Key reforms in sectors like education, technology, healthcare, and manufacturing are essential to boost India’s global competitiveness. Enhancing tax structures, reducing trade barriers, and expanding Free Trade Agreements (FTAs) with major economies will further support economic expansion. Securing at least $100 billion in FDI annually will be vital—not just for growth, but for job creation, infrastructure improvement, and technological advancement.
Equally critical are flexible trade policies and a forward-looking foreign policy that positions India as an integral part of global value chains. This integration will drive industrial growth and modernization across sectors. Achieving this vision will require policy stability, effective governance, and a clear national roadmap. Initiatives, like Make in India, Atmanirbhar Bharat, and Digital India, are already laying important groundwork for this transformation.

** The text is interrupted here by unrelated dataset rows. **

-- ==== Sys2Proof/Machine/Blocks/Fusion.lean ====
section
/-!
DEFINITION. State of the reference fusion and observer (block FUS, chapter 04_reference_fusion.md).
Every field's default value is its value after reset. Slots 0 to 7 of `refs` are P0 to P7, slots 8 to 11 are H0 to H3 (R130).
-/
namespace Sys2Proof.Machine

/-- A value delivered by a reference (R130). Angles of the wire are in radians, bearings and headings in bam16. -/
inductive RefValue where
  | geo (pos : Geo) (sigmaN sigmaE : Rat)
  | rangeBearing (range : Rat) (bearing : Nat)
  | wire (thetaX thetaY depth : Rat)
  | heading (hdg : Rat) (sigma : Rat)
deriving DecidableEq, Repr

/-- A value with its time stamp (R148). -/
structure Sample where
  /-- Time stamp, module time (R148; 64 bits). -/
  stamp : Nat := 0
  /-- The value (R130). -/
  value : RefValue := .geo {} 0 0
deriving DecidableEq, Repr

/-- The last delivery of a source (R606). -/
inductive Delivery where
  | never | valid | invalid
deriving DecidableEq, Repr

/-- Mask reasons with the codes of REF_STATUS MASK (R173, R606). -/
inductive MaskReason where
  | none | disabled | age | sourceInvalid | vote | notAnchored | noData | offGrid
deriving DecidableEq, Repr

/-- The Gaussian kernel −0.5(u² + v²) at the bin centres, shifted so that its largest value is 0 (R143). -/
def gaussKernel : List Rat :=
  (List.range 256).map fun k =>
    let u : Rat := ((k / 16 : Nat) : Rat) / 2 - 15/4
    let v : Rat := ((k % 16 : Nat) : Rat) / 2 - 15/4
    1/16 - (u * u + v * v) / 2

/-- The Gaussian kernel of a heading: row 0 holds −0.5u² at the bin centres, shifted; the other rows are 0 and not used (R145). -/
def gaussRow : List Rat :=
  (List.range 256).map fun k =>
    let u : Rat := ((k % 16 : Nat) : Rat) / 2 - 15/4
    if k < 16 then 1/32 - u * u / 2 else 0

/-- A learned error model (R168 to R171). -/
structure RefModel where
  /-- Identity tag of the reference (R171; 32 bits). -/
  tag : Nat := 0
  /-- Type (R130, R171; 4 bits). -/
  type : Nat := 15
  /-- TAG of the transform entry (R171; 16 bits). -/
  tfTag : Nat := 0
  /-- Lever arm, m (R171). -/
  lever : Vec3 := {}
  /-- SCALE (R169; 32 bits). -/
  scale : Rat := 1
  /-- Kernel, 256 log-likelihood values, row by row (R143). -/
  kernel : List Rat := gaussKernel
  /-- Histogram, 256 bins (R168). -/
  hist : List Rat := []
  /-- Seconds of learning; HOURS is its whole hours (R171, R173; 32 bits). -/
  seconds : Nat := 0
  /-- KERNEL_REJECT count (R170, R173; 16 bits). -/
  rejects : Nat := 0
deriving DecidableEq, Repr

/-- What the registers REF_STATUS to REF_MODEL show of a slot: the values of the frame last published, which one request reads together
(R173). -/
structure RefShown where
  /-- REF_STATUS ENABLED (R173; 1 bit). -/
  enabled : Bool := false
  /-- REF_LATE as counted when the frame was published, less what a read has cleared (R151, R173; 32 bits). -/
  late : Nat := 0
  /-- REF_STATUS CONTRIB (R173; 1 bit). -/
  contrib : Bool := false
  /-- REF_STATUS MASK (R173; 3 bits). -/
  mask : MaskReason := .noData
  /-- REF_STATUS ANCHORED (R173; 1 bit). -/
  anchored : Bool := false
  /-- REF_STATUS LEARNING (R173; 1 bit). -/
  learning : Bool := false
  /-- REF_STATUS DEFAULT (R173; 1 bit). -/
  isDefault : Bool := true
  /-- REF_STATUS CONF (R156, R173; 8 bits). -/
  conf : Nat := 255
  /-- REF_STATUS SCORE (R158, R173; 8 bits). -/
  score : Nat := 0
  /-- REF_AGE, µs; none when no value is held (R173; 32 bits). -/
  age : Option Nat := none
  /-- REF_INNOV_A (R173; 32 bits). -/
  innovA : Rat := 0
  /-- REF_INNOV_B (R173; 32 bits). -/
  innovB : Rat := 0
  /-- REF_DIST, before its root (R173). -/
  dSq : Option Rat := none
  /-- REF_SCALE (R173; 32 bits). -/
  scale : Rat := 1
  /-- Seconds learned behind REF_MODEL HOURS (R173). -/
  seconds : Nat := 0
  /-- REF_MODEL REJECTS (R173; 16 bits). -/
  rejects : Nat := 0
deriving DecidableEq, Repr

/-- One reference slot (R130 to R172). -/
structure RefState where
  /-- REF_SELECT bit of the slot (R132, R173; 1 bit). -/
  enabled : Bool := false
  /-- Enable that takes effect at the next frame instant (R132; 1 bit). -/
  enableNext : Bool := false
  /-- Latest value held (R149). -/
  latest : Option Sample := none
  /-- Values stamped after the frame being formed, held back (R151). -/
  held : List Sample := []
  /-- Last delivery (R606). -/
  delivery : Delivery := .never
  /-- Value frozen at the input cut of the running frame (R151). -/
  cut : Option Sample := none
  /-- Last delivery at the input cut of the running frame (R151, R606). -/
  cutDelivery : Delivery := .never
  /-- REF_STATUS MASK (R173, R606; 3 bits). -/
  mask : MaskReason := .noData
  /-- Masked by vote and not yet readmitted (R154, R155; 1 bit). -/
  vote : Bool := false
  /-- A write of REF_SELECT since the last frame instant disabled the slot: its VOTE mask ends there (R155; 1 bit). -/
  voteEnds : Bool := false
  /-- The slot has left the NO_DATA of start-up (R174; 1 bit). -/
  left : Bool := false
  /-- What the selected record shows (R173). -/
  shown : RefShown := {}
  /-- REF_STATUS CONTRIB (R153, R173; 1 bit). -/
  contrib : Bool := false
  /-- Frame instant since which d > 3 (R154; 64 bits). -/
  farSince : Option Nat := none
  /-- Frame instant since which d ≤ 2 while masked by vote (R155; 64 bits). -/
  nearSince : Option Nat := none
  /-- Decided in the running frame and not yet carried out: masked by vote (true) or readmitted (R154, R155). -/
  voteDue : Option Bool := none
  /-- REF_STATUS CONF (R156; 8 bits). -/
  conf : Nat := 255
  /-- One-second consistency checks, newest first, at most 600 (R158). -/
  checks : List Bool := []
  /-- d² of R154 or R157; none when not defined; REF_DIST shows its root (R173). -/
  dSq : Option Rat := none
  /-- REF_INNOV_A: N in m or heading in rad (R173; 32 bits). -/
  innovA : Rat := 0
  /-- REF_INNOV_B: E in m (R173; 32 bits). -/
  innovB : Rat := 0
  /-- Normalised offsets of the last consensus comparison, in scaled σ along the principal axes (R168). -/
  offsetU : Rat := 0
  /-- Second normalised offset (R168). -/
  offsetV : Rat := 0
  /-- The leave-one-out consensus of the last frame has σ_major at most half the reference's (R168; 1 bit). -/
  sharp : Bool := false
  /-- REF_LATE, read-clear (R173; 32 bits). -/
  late : Nat := 0
  /-- Anchor of a relative reference, WGS 84 (R136). -/
  anchor : Option Geo := none
  /-- Writes of REF_CMD ANCHOR that wait for the frame that follows each: module time, session and REQ_ID (R136). -/
  anchorCmds : List (Nat × Nat × Nat) := []
  /-- REF_STATUS LEARNING (R168, R173; 1 bit). -/
  learning : Bool := false
  /-- REF_STATUS DEFAULT (R172, R173; 1 bit). -/
  isDefault : Bool := true
  /-- Working error model (R168 to R172). -/
  model : RefModel := {}
  /-- Kernel and SCALE that take effect at the next frame instant (R169). -/
  modelNext : Option RefModel := none
  /-- Counts of the running 10 min, 256 bins (R168). -/
  counts : List Nat := []
  /-- Samples since the last update (R168, R169; 16 bits). -/
  samples : Nat := 0
  /-- Running sum of squared normalised distance (R168). -/
  sumSq : Rat := 0
  /-- The working model differs from the stored one (R171; 1 bit). -/
  dirty : Bool := false
  /-- Whole second of module time of the last innovation sample (R168; 64 bits). -/
  sampledAt : Nat := 0
  /-- Whole second of module time of the last consistency check (R158; 64 bits). -/
  checkedAt : Nat := 0
  /-- 10 min point of module time last served (R169; 32 bits). -/
  kernelAt : Nat := 0
deriving DecidableEq, Repr

/-- The fused snapshot (R167). -/
structure FusedSnap where
  frame : Nat := 0
  tov : Nat := 0
  /-- AOC, µs. -/
  aoc : Nat := 0
  posN : Rat := 0
  posE : Rat := 0
  sigN : Rat := 0
  sigE : Rat := 0
  rho : Rat := 0
  /-- HEADING, bam16. -/
  heading : Nat := 0
  posConf : Nat := 0
  hdgConf : Nat := 0
  hdgSigma : Rat := 0
  u : Rat := 0
  v : Rat := 0
  r : Rat := 0
  biasN : Rat := 0
  biasE : Rat := 0
  biasYaw : Rat := 0
  /-- POS_STATE: 0 NONE, 1 MEASURED, 2 DEAD_RECKONING. -/
  posState : Nat := 0
  hdgState : Nat := 0
  posValid : Bool := false
  hdgValid : Bool := false
  posDegraded : Bool := false
  hdgDegraded : Bool := false
  settling : Bool := false
  coarse : Bool := false
  holdover : Bool := false
  timeDegraded : Bool := false
  contribPos : BitVec 8 := 0
  contribHdg : BitVec 4 := 0
deriving DecidableEq, Repr

/-- State vector of the observer (R161): N, E in m and ψ in turns; u, v in m/s and r in rad/s; b in kN, kN, kN·m. -/
structure ObsVec where
  n : Rat := 0
  e : Rat := 0
  psi : Rat := 0
  u : Rat := 0
  v : Rat := 0
  r : Rat := 0
  bN : Rat := 0
  bE : Rat := 0
  bYaw : Rat := 0
deriving DecidableEq, Repr

/-- The observer (R161 to R166). -/
structure Observer where
  /-- The observer has started (R162; 1 bit). -/
  started : Bool := false
  /-- Cause the next OBS_START carries: 0 first fix, 1 after DR_LIMIT, 2 after DORMANT (R174; 8 bits). -/
  cause : Nat := 0
  /-- State vector (R161). -/
  x : ObsVec := {}
  /-- TOV the state stands for (R161; 64 bits). -/
  at_ : Nat := 0
  /-- Covariance, 9 × 9 row by row (R161). -/
  cov : List Rat := []
  /-- ψ is valid (R162, R165; 1 bit). -/
  psiValid : Bool := false
  /-- Last valid heading, turns (R165). -/
  lastPsi : Option Rat := none
  /-- Ten seconds of states at frame instants, newest first: time, N, E, ψ (R149). -/
  history : List (Nat × Rat × Rat × Rat) := []
  /-- Module time of the observer start; SETTLING runs 60 s from it (R162; 64 bits). -/
  startAt : Nat := 0
  /-- SETTLING (R162, R173; 1 bit). -/
  settling : Bool := false
  /-- Frame instant since which position measurements have been gated (R163; 64 bits). -/
  posGateSince : Option Nat := none
  /-- Frame instant since which heading measurements have been gated (R163; 64 bits). -/
  hdgGateSince : Option Nat := none
  /-- Position measurement last gated (R163). -/
  posGate : Option (Rat × Rat) := none
  /-- Heading measurement last gated, turns (R163). -/
  hdgGate : Option Rat := none
deriving DecidableEq, Repr

/-- Agreement of exactly two references of a kind (R157). -/
structure PairWatch where
  /-- DEGRADED (R157, R173; 1 bit). -/
  degraded : Bool := false
  /-- Leader slot, by slot index (R157; 4 bits). -/
  leader : Nat := 0
  /-- Frame instant since which d > 3 (R157; 64 bits). -/
  farSince : Option Nat := none
  /-- Frame instant since which d ≤ 2 (R157; 64 bits). -/
  nearSince : Option Nat := none
  /-- DEGRADED is to be set: leader, other and d² (R157). -/
  setDue : Option (Nat × Nat × Rat) := none
  /-- DEGRADED is to clear: 0 agreement, 1 count changed (R157, R174). -/
  clearDue : Option Nat := none
deriving DecidableEq, Repr

/-- The internal GNSS velocity and yaw rate as the input cut froze them (R110, R151, R161). -/
structure CutMotion where
  vel : Vec3 := {}
  velValid : Bool := false
  yawRate : Rat := 0
  yawValid : Bool := false
deriving DecidableEq, Repr

/-- Block FUS (R130 to R174). -/
structure FusState where
  /-- The slots P0 to P7 and H0 to H3 (R130). -/
  refs : List RefState := List.replicate 8 ({} : RefState) ++ List.replicate 4 ({ model := { kernel := gaussRow } } : RefState)
  /-- The newest fused snapshot published (R167). -/
  snap : FusedSnap := {}
  /-- Working origin of the earth frame that the newest snapshot was formed in (R139, R167). -/
  snapOrigin : Option Geo := none
  /-- FC has published in the running frame (R166, R167; 1 bit). -/
  published : Bool := false
  /-- The input cut of the running frame lies at this module time; the values are frozen (R151; 64 bits). -/
  cutAt : Option Nat := none
  /-- GNSS velocity and yaw rate at the input cut (R151, R161). -/
  motion : CutMotion := {}
  /-- Roll, pitch and time stamp of the motion reference unit at the input cut (R135, R151). -/
  mruCut : Option (Rat × Rat × Nat) := none
  /-- The snapshot formed by the running frame's FC work and not yet published (R167). -/
  formed : Option FusedSnap := none
  /-- FUS_STATUS GRID: 0 none, 1 fine, 2 coarse (R142, R173; 2 bits). -/
  grid : Nat := 0
  /-- FUS_STATUS MRU (R135, R173; 1 bit). -/
  mru : Bool := false
  /-- Roll and pitch of the motion reference unit, radians, and their time stamp (R135). -/
  mruVal : Option (Rat × Rat × Nat) := none
  /-- The observer (R161). -/
  obs : Observer := {}
  /-- Newest heading peak formed since start-up or the last observer restart, turns (R607). -/
  hdgPeak : Option Rat := none
  /-- The next value of an absolute reference sets the origin (R139; 1 bit). -/
  originWanted : Bool := true
  /-- Working origin (R139). -/
  origin : Option Geo := none
  /-- Origin to be taken at the next frame instant (R139). -/
  originNext : Option Geo := none
  /-- FINE_CTR_N, m (R141, R173; 32 bits). -/
  fineN : Rat := 0
  /-- FINE_CTR_E, m (R141, R173; 32 bits). -/
  fineE : Rat := 0
  /-- Observer before the running frame's update, to which an abandoned frame returns (R166). -/
  obsSaved : Option Observer := none
  /-- TOV since which the fused position has been invalid (R71, R164; 64 bits). -/
  posBad : Option Nat := none
  /-- TOV since which the fused heading has been invalid (R71, R165; 64 bits). -/
  hdgBad : Option Nat := none
  /-- TOV of the last valid position (R159; 64 bits). -/
  posMeasAt : Option Nat := none
  /-- TOV of the last valid heading (R159; 64 bits). -/
  hdgMeasAt : Option Nat := none
  /-- POS_DR_TIME, ms (R164, R173; 32 bits). -/
  posDr : Nat := 0
  /-- HDG_DR_TIME, ms (R173; 32 bits). -/
  hdgDr : Nat := 0
  /-- Confidence at the last position measurement (R159; 8 bits). -/
  posConfLast : Nat := 0
  /-- Confidence at the last heading measurement (R159; 8 bits). -/
  hdgConfLast : Nat := 0
  /-- No valid coarse position peak since the last refused one, or since start-up (R147; 1 bit). -/
  posFlat : Bool := true
  /-- No valid coarse heading peak since the last refused one, or since start-up (R147; 1 bit). -/
  hdgFlat : Bool := true
  /-- Agreement watch of positions (R157). -/
  posWatch : PairWatch := {}
  /-- Agreement watch of headings (R157). -/
  hdgWatch : PairWatch := {}
  /-- LATE_COUNT, read-clear (R173; 32 bits). -/
  lateCount : Nat := 0
  /-- OLDER_COUNT, read-clear (R173; 32 bits). -/
  olderCount : Nat := 0
  /-- Whole hour of module time of the last model write (R171; 32 bits). -/
  storedHour : Nat := 0
  /-- Whole 30 days of module time of the last periodic copies (R171; 32 bits). -/
  storedPeriod : Nat := 0
  /-- REF_SEL SLOT (R173; 4 bits). -/
  refSel : Nat := 0
  /-- REF_SEL KIND (R173; 1 bit). -/
  refSelHdg : Bool := false
  /-- TF_SEL (R173; 6 bits). -/
  tfSel : Nat := 0
  /-- FUS_SKIP, read-clear (R166, R173; 32 bits). -/
  skip : Nat := 0
  /-- GATE_COUNT, read-clear (R163, R173; 32 bits). -/
  gateCount : Nat := 0
deriving DecidableEq, Repr

end Sys2Proof.Machine
end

For “Viksit Bharat” to become a reality, India must pursue inclusive and sustainable development—ensuring that economic gains are equitably shared, especially among marginalized communities. Enhancing quality of life, promoting social equity, and generating meaningful employment are key elements. Self-reliance should not mean isolation but rather building a resilient and self-sustaining economy capable of thriving amid global uncertainties. With focused investments, innovation, structural reforms, and strong global partnerships, India is well-positioned to become a leading global force by the time it celebrates 100 years of independence.